AI-powered forecasts. Two new papers published in Nature this past week highlight the potential for AI to be used to speed up our ability to forecast the weather. Huawei’s Pangu-Weather model can predict weekly weather patterns more quickly (with comparable accuracy).

Multi-layered calendars. A thought-provoking post from Julian Lehr about what a better, smarter calendar might look like. He makes two points. First, calendars should natively differentiate between different types of events: tasks, meetings, blocked time, and “activities” (as he calls them). Second, if a calendar did that well, then calendars could also be used for other use cases…like a “quantified self” layer on top of your calendar that tracked your heart rate and stress level throughout the day, or the music you were listening to during different points in time.

HOW TO STARTUP

Mythical metrics. Charles Hudson of Precursor Ventures has a reminder for all the early stage founders out there: there’s no such thing as Series A metrics. If you ask a series A investor for what they want to see, they’ll feel obligated to say something. And all those somethings have populated thousands of blog posts about raising your series A over the years. But the reality is a company is more than its metrics. And investors are looking for something extraordinary, which is quite subjective. Not only do you need to have a clear path to building a $1B business, you need to be one of the top teams the investor has met, and one of the most interesting opportunities in their pipeline. The first point is in your control, the second two…not so much.

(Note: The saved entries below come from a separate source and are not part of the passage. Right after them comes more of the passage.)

-- ==== Sys2Proof/Laws/Memory.lean ====
section
/-! SUPPORT. The laws of memory: a read after a write, what a write and a forget leave alone, and that every memory operation
keeps the canonical form. -/

namespace Sys2Proof.Machine.Memory

/-! ### Reading after an operation -/

theorem read_write (mem : Memory) (a x : Nat) (b : Byte) :
    (mem.write a b).read x = if x = a then some b else mem.read x := by
  induction mem with
  | nil => simp only [write, read]; split <;> simp_all [eq_comm]
  | cons c rest ih =>
    simp only [write]
    split
    · simp only [read]; split <;> simp_all [eq_comm]
    · split
      · simp only [read]; split <;> simp_all [eq_comm]
      · simp only [read, ih]
        by_cases hx : x = a
        · subst hx; simp_all
        · simp [hx]

@[simp] theorem read_write_same (mem : Memory) (a : Nat) (b : Byte) : (mem.write a b).read a = some b := by
  simp [read_write]

theorem read_write_other (mem : Memory) {a x : Nat} (b : Byte) (h : x ≠ a) : (mem.write a b).read x = mem.read x := by
  simp [read_write, h]

/-- A byte string written from `a` on is what reads from `a` on; every other offset reads as before. -/
theorem read_writeBytes (mem : Memory) (a : Nat) (bs : List Byte) (x : Nat) :
    (mem.writeBytes a bs).read x = if a ≤ x ∧ x < a + bs.length then bs[x - a]? else mem.read x := by
  induction bs generalizing mem a with
  | nil =>
    have : ¬(a ≤ x ∧ x < a) := by omega
    simp [writeBytes, this]
  | cons b bs ih =>
    simp only [writeBytes, ih, read_write, List.length_cons]
    by_cases h1 : a + 1 ≤ x ∧ x < a + 1 + bs.length
    · have h2 : a ≤ x ∧ x < a + (bs.length + 1) := by omega
      have h3 : x - a = (x - (a + 1)) + 1 := by omega
      rw [if_pos h1, if_pos h2, h3, List.getElem?_cons_succ]
    · rw [if_neg h1]
      by_cases hx : x = a
      · subst hx
        have h2 : x ≤ x ∧ x < x + (bs.length + 1) := by omega
        simp
      · have h2 : ¬(a ≤ x ∧ x < a + (bs.length + 1)) := by omega
        simp [hx, h2]

theorem read_writeBytes_outside (mem : Memory) {a : Nat} {bs : List Byte} {x : Nat} (h : x < a ∨ a + bs.length ≤ x) :
    (mem.writeBytes a bs).read x = mem.read x := by
  rw [read_writeBytes, if_neg (by omega)]

theorem read_forget (mem : Memory) (lo hi x : Nat) :
    (mem.forget lo hi).read x = if lo ≤ x ∧ x < hi then none else mem.read x := by
  induction mem with
  | nil => simp [forget, read]
  | cons c rest ih =>
    simp only [forget, List.filter_cons]
    simp only [forget] at ih
    split
    · rename_i h
      simp only [read, ih]
      by_cases hc : c.1 = x
      · subst hc; simp at h; simp only [if_true]; rw [if_neg (by omega)]
      · simp [hc]
    · rename_i h
      rw [ih]
      simp at h
      by_cases hc : c.1 = x
      · subst hc; simp [h]
      · simp [read, hc]

/-! ### The canonical form -/

theorem wf_iff (mem : Memory) : mem.wf = true ↔ mem.Pairwise (fun c d => c.1 < d.1) := by
  induction mem with
  | nil => simp [wf]
  | cons c rest ih =>
    cases rest with
    | nil => simp [wf]
    | cons d rest =>
      simp only [wf, Bool.and_eq_true, decide_eq_true_eq, ih, List.pairwise_cons]
      constructor
      · rintro ⟨hcd, hd, hrest⟩
        refine ⟨?_, hd, hrest⟩
        intro e he
        rcases List.mem_cons.1 he with rfl | he
        · exact hcd
        · exact lt_trans hcd (hd e he)
      · rintro ⟨hc, hd, hrest⟩
        exact ⟨hc d (by simp), hd, hrest⟩

theorem mem_write {mem : Memory} {a : Nat} {b : Byte} {c : Host.Cell} (h : c ∈ mem.write a b) : c = (a, b) ∨ c ∈ mem := by
  induction mem with
  | nil => simpa [write] using h
  | cons d rest ih =>
    simp only [write] at h
    split at h
    · simpa using h
    · split at h
      · simp only [List.mem_cons] at h ⊢; tauto
      · simp only [List.mem_cons] at h ⊢
        rcases h with rfl | h
        · tauto
        · have := ih h; tauto

/-- A write keeps the canonical form. -/
theorem write_wf {mem : Memory} (a : Nat) (b : Byte) (h : mem.wf = true) : (mem.write a b).wf = true := by
  rw [wf_iff] at h ⊢
  induction mem with
  | nil => simp [write]
  | cons d rest ih =>
    rw [List.pairwise_cons] at h
    simp only [write]
    split
    · rename_i had
      rw [List.pairwise_cons]
      refine ⟨?_, List.pairwise_cons.2 h⟩
      intro e he
      rcases List.mem_cons.1 he with rfl | he
      · exact had
      · exact lt_trans had (h.1 e he)
    · split
      · rename_i hda
        rw [List.pairwise_cons]
        exact ⟨fun e he => hda ▸ h.1 e he, h.2⟩
      · rename_i had hda
        rw [List.pairwise_cons]
        refine ⟨?_, ih h.2⟩
        intro e he
        rcases mem_write he with rfl | he
        · show d.1 < a; omega
        · exact h.1 e he

theorem writeBytes_wf {mem : Memory} (a : Nat) (bs : List Byte) (h : mem.wf = true) : (mem.writeBytes a bs).wf = true := by
  induction bs generalizing mem a with
  | nil => exact h
  | cons b bs ih => exact ih (a + 1) (write_wf a b h)

theorem forget_wf {mem : Memory} (lo hi : Nat) (h : mem.wf = true) : (mem.forget lo hi).wf = true := by
  rw [wf_iff] at h ⊢
  exact h.filter _

/-- In the canonical form a byte of memory is listed exactly where it is known. -/
theorem read_eq_some_iff {mem : Memory} (h : mem.wf = true) (a : Nat) (b : Byte) :
    mem.read a = some b ↔ (a, b) ∈ mem := by
  rw [wf_iff] at h
  induction mem with
  | nil => simp [read]
  | cons c rest ih =>
    rw [List.pairwise_cons] at h
    obtain ⟨x, y⟩ := c
    simp only [read, List.mem_cons, Prod.mk.injEq]
    by_cases hc : x = a
    · subst hc
      constructor
      · intro hb; simp at hb; exact Or.inl ⟨rfl, hb.symm⟩
      · rintro (⟨_, rfl⟩ | hm)
        · simp
        · exact absurd (h.1 _ hm) (by simp)
    · rw [if_neg hc, ih h.2]
      constructor
      · exact Or.inr
      · rintro (⟨rfl, _⟩ | hm)
        · exact absurd rfl hc
        · exact hm

/-- Equal memories are equal data: two memories in the canonical form that read alike are the same list. -/
theorem ext_of_read {m₁ m₂ : Memory} (h₁ : m₁.wf = true) (h₂ : m₂.wf = true) (h : ∀ a, m₁.read a = m₂.read a) :
    m₁ = m₂ := by
  have hmem : ∀ c : Host.Cell, c ∈ m₁ ↔ c ∈ m₂ := by
    rintro ⟨a, b⟩
    rw [← read_eq_some_iff h₁, ← read_eq_some_iff h₂, h a]
  rw [wf_iff] at h₁ h₂
  have d₁ : m₁.Nodup := h₁.imp (fun hlt => by rintro rfl; exact lt_irrefl _ hlt)
  have d₂ : m₂.Nodup := h₂.imp (fun hlt => by rintro rfl; exact lt_irrefl _ hlt)
  have hp : m₁.Perm m₂ := (List.perm_ext_iff_of_nodup d₁ d₂).2 hmem
  exact List.Perm.eq_of_pairwise (fun a b _ _ hab hba => absurd hab (not_lt_of_gt hba)) h₁ h₂ hp

/-! ### Staying inside a memory of a size -/

theorem write_within {mem : Memory} {size a : Nat} {b : Byte} (h : mem.within size = true) (ha : a < size) :
    (mem.write a b).within size = true := by
  simp only [within, List.all_eq_true, decide_eq_true_eq] at h ⊢
  intro c hc
  rcases mem_write hc with rfl | hc
  · exact ha
  · exact h c hc

theorem writeBytes_within {mem : Memory} {size a : Nat} {bs : List Byte} (h : mem.within size = true)
    (ha : bs = [] ∨ a + bs.length ≤ size) : (mem.writeBytes a bs).within size = true := by
  induction bs generalizing mem a with
  | nil => exact h
  | cons b bs ih =>
    simp only [reduceCtorEq, List.length_cons, false_or] at ha
    exact ih (write_within h (by omega)) (Or.inr (by omega))

theorem forget_within {mem : Memory} {size : Nat} (lo hi : Nat) (h : mem.within size = true) :
    (mem.forget lo hi).within size = true := by
  simp only [within, List.all_eq_true, decide_eq_true_eq] at h ⊢
  intro c hc
  exact h c (List.mem_of_mem_filter hc)

end Sys2Proof.Machine.Memory
end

Great work. Paul Graham is one of the great essay writers of the tech world, but his latest, titled “How to do Great Work” stands out. It’s useful reading for anyone, but I think it’s especially valuable for founders or early employees who are thinking about what to work on next, or perhaps doubting that they’re on the right path.

HOW TO VENTURE

We’re…back? Carta released its “State of the Private Markets” report for Q2 2023 this past week, and it looks like both round size and pre-money valuations have increased over Q1 2023 numbers. Outside of much-hyped generative AI startups, though, it’s difficult to find examples of exuberance in private markets these days. So what’s the explanation for this shift? We don’t know the total number of rounds completed, so one possible explanation is that only the “best” companies are getting funded. Or perhaps the market really is back! We’ll know more in a few quarters when more data is available.

You can’t eat TVPI. Matt Garratt of USVP highlighted a troubling trend…DPI is lagging historic averages across all vintages post-2016. Said another way, prior to 2016, vintages had returned more capital at the same age, as compared to more recent vintages. This is worrying, and it’s worth asking what’s changed. Perhaps this is the result of more capital finding its way into venture? Larger funds are harder to return. That’s part of it. But also, with capital so free-flowing, fewer companies saw the need to go public or take acquisition offers. DPI was foregone in favor of more growth. With that in mind, could this downturn actually hasten the closing of the gap between pre-2016 and post-2016 DPI vintages? Only time will tell.

PORTFOLIO NEWS

Memphis.dev, an Israeli startup which simplifies event streaming, announced a $5.5M seed investment led by Angular Ventures and Boldstart Ventures.

Groundcover is aiming to reinvent cloud-native application monitoring with eBFP in a $50B market. Pulse 2.0 interviewed Groundcover CEO ​Shahar Azulay to learn more.

Datos Health was selected as one of Avia’s 2023 Top Remote Monitoring Companies.

LoudnClear’s CEO, Shaked Izrael outlined five questions customer success managers can ask to capitalize on revenue opportunities within their existing customer base.